Exercise prompt: Count every line in the following listing that contains "imask", then report that count with nothing added.

Extracted material:
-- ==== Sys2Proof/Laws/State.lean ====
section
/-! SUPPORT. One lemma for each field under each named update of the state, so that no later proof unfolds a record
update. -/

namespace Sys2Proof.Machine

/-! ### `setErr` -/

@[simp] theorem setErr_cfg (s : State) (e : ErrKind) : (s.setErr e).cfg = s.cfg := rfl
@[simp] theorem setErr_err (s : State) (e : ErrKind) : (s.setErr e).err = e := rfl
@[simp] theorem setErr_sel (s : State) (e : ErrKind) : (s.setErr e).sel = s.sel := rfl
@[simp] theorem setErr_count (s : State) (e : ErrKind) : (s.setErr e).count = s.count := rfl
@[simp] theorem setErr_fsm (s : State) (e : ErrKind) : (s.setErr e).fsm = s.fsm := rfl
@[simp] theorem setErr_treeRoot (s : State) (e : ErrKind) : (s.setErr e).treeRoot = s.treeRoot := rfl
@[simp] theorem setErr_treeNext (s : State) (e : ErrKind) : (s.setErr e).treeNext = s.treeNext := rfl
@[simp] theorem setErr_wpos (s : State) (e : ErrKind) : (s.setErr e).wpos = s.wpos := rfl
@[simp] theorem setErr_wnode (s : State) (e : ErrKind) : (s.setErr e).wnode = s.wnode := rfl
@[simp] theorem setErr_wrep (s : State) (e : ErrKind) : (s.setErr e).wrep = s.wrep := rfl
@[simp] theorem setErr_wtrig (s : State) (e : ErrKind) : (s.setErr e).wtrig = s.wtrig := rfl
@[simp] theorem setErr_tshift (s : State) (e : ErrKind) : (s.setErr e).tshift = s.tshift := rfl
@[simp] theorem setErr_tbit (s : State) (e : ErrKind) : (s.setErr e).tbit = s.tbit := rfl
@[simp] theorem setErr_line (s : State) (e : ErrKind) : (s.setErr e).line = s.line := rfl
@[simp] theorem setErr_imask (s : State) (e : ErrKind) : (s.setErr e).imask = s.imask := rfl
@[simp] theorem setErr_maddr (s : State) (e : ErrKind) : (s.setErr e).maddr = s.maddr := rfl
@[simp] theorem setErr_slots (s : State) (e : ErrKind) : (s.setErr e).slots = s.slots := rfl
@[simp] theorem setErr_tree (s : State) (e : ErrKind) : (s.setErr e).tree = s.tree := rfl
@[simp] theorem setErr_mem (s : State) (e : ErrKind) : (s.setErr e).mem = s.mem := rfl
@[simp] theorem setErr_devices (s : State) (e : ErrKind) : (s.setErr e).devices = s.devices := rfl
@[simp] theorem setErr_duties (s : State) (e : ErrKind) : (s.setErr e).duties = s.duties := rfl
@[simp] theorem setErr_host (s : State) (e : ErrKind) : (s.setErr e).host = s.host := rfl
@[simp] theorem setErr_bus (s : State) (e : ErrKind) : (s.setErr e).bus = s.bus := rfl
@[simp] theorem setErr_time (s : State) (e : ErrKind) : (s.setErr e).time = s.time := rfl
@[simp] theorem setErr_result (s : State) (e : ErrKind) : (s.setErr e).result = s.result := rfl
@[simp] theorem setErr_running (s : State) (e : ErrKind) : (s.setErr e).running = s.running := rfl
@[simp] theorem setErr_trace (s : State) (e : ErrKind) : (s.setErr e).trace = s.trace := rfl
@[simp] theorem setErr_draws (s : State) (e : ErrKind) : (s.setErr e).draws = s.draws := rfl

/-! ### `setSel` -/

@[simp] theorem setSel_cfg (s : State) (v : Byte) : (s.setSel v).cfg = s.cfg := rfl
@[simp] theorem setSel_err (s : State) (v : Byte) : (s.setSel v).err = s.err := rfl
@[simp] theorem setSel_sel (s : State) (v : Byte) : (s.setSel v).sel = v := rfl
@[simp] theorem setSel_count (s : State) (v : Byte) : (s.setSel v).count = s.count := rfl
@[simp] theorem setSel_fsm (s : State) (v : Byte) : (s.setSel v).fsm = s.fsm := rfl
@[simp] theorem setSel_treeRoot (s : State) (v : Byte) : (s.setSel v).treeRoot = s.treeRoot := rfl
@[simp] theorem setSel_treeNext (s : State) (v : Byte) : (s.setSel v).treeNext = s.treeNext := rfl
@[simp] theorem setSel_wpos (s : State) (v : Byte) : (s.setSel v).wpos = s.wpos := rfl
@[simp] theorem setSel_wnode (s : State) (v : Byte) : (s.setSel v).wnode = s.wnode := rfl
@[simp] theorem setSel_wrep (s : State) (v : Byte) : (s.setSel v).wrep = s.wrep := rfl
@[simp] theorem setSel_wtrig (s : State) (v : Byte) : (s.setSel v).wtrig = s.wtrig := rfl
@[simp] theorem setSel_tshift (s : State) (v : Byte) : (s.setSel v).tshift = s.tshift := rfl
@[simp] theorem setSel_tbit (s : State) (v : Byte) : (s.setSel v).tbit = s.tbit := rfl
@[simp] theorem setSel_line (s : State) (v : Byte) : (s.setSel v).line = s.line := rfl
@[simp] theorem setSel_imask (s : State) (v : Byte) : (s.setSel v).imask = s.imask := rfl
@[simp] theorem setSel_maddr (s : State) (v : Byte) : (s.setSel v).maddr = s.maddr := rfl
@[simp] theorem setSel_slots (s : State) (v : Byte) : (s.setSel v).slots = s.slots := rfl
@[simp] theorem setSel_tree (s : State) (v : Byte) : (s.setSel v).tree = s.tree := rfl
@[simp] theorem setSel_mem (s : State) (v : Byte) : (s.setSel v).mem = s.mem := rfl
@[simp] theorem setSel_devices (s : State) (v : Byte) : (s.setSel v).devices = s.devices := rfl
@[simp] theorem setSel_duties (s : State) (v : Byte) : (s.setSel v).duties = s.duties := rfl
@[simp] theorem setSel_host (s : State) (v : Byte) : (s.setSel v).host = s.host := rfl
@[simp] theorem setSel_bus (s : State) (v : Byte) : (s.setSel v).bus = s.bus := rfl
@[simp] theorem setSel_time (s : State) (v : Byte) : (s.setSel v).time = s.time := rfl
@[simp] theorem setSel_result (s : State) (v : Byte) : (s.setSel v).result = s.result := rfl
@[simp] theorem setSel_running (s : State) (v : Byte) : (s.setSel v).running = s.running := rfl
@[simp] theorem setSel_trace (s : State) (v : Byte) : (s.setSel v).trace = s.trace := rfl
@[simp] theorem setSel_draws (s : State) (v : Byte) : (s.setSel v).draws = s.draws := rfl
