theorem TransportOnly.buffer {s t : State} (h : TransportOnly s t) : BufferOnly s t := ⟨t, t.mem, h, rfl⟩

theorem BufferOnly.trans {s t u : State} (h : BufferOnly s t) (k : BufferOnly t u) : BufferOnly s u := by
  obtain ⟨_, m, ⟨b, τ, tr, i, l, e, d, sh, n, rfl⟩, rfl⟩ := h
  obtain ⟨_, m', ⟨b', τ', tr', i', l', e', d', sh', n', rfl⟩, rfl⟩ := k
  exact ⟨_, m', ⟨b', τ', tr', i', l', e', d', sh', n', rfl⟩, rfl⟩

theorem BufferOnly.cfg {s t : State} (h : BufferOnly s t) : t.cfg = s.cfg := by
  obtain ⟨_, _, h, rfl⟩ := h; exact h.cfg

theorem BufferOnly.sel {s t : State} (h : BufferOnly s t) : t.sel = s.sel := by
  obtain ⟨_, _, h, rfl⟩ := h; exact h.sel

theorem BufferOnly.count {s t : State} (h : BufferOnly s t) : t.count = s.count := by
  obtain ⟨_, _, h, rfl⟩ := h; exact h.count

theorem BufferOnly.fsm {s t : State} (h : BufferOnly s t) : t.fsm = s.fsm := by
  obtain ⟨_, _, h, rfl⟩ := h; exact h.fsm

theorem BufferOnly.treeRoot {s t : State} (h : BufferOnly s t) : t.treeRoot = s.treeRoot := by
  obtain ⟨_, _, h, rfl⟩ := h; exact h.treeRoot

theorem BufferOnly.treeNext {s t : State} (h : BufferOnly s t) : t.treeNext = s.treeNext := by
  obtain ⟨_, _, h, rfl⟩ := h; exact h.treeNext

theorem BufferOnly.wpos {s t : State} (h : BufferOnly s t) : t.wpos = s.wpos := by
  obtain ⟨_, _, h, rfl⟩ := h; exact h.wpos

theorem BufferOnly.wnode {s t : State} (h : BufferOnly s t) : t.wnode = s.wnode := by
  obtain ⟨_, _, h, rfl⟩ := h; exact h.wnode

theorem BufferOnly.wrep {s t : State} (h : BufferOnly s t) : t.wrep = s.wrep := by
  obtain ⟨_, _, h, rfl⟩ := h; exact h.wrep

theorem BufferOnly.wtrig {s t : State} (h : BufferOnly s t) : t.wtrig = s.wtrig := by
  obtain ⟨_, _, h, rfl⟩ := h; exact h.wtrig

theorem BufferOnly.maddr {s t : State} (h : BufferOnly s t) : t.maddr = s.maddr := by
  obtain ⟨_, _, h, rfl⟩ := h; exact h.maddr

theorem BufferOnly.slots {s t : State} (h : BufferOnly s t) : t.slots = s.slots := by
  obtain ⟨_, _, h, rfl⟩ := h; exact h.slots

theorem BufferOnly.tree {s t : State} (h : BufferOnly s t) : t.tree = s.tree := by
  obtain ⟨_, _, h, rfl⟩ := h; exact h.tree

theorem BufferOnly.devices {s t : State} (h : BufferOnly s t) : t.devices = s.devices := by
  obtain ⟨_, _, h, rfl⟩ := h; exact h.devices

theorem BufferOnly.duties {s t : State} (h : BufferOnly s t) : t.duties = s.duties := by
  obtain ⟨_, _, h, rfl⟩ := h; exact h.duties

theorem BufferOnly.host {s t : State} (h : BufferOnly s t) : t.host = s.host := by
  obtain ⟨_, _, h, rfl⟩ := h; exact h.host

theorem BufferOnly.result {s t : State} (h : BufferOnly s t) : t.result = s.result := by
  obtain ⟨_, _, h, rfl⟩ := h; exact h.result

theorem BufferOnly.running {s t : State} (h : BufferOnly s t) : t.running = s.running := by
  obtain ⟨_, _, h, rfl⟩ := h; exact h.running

Response: 2